[Problem to solve]:
Look through the data below for the string "crystalTick", and copy every line where it turns up.

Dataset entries
□ □ □ □ □
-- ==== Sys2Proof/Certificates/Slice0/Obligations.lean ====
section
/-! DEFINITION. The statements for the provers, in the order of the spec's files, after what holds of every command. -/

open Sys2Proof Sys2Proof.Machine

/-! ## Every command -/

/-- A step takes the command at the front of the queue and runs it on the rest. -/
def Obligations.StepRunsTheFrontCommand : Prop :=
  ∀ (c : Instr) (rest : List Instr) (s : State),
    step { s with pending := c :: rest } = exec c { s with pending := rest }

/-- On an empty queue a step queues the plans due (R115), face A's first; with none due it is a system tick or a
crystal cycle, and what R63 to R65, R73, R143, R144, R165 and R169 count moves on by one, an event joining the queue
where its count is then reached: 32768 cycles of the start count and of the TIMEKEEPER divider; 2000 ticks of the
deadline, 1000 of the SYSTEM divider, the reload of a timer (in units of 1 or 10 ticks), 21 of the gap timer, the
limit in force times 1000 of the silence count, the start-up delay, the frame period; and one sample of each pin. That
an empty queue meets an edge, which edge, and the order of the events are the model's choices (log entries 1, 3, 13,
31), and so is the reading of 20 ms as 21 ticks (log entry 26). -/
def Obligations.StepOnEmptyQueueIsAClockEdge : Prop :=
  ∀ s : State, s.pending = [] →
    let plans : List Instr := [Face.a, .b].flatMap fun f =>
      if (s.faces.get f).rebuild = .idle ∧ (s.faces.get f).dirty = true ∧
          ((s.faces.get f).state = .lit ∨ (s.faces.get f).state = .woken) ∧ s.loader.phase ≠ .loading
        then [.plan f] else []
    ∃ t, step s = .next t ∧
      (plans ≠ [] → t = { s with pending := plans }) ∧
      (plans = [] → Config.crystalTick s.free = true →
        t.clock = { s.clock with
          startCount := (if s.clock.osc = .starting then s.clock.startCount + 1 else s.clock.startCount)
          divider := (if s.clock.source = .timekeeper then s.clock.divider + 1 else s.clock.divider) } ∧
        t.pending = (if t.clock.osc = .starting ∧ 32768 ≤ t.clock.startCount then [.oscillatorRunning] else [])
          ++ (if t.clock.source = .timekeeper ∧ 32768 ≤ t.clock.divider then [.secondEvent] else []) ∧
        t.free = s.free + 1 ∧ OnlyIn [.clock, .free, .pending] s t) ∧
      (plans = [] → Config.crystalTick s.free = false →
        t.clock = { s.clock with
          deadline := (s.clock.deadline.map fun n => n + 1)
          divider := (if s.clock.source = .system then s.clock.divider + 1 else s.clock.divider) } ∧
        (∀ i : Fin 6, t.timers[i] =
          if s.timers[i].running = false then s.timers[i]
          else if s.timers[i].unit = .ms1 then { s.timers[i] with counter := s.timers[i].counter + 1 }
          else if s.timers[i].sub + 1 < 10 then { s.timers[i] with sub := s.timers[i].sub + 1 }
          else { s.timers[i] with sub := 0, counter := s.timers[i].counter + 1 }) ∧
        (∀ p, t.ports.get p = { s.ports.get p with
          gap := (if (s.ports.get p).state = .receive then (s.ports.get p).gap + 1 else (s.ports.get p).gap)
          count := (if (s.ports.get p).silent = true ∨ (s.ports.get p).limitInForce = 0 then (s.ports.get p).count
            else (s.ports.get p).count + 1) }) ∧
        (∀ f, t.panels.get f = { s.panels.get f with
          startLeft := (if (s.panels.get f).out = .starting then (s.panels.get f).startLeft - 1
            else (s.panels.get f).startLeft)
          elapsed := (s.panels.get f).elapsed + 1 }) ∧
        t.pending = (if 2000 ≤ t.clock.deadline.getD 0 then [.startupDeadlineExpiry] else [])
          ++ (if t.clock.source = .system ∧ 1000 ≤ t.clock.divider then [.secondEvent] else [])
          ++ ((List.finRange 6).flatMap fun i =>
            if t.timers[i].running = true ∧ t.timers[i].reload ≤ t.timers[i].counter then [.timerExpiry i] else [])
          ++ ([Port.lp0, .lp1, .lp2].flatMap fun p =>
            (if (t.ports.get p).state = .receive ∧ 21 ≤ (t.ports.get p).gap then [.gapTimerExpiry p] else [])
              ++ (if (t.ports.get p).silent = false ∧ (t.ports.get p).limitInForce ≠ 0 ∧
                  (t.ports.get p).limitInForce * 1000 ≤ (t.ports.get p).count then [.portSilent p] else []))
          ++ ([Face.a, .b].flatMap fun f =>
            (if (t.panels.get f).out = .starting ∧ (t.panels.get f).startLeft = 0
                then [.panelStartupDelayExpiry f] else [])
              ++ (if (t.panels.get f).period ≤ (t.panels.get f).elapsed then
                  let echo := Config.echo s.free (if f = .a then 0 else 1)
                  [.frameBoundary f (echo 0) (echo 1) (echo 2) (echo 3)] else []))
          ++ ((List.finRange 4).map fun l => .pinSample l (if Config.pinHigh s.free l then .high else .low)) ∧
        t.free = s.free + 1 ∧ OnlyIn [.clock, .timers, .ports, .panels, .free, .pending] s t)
□ □ □ □ □
[Response for this exercise]:
      (plans = [] → Config.crystalTick s.free = true →
      (plans = [] → Config.crystalTick s.free = false →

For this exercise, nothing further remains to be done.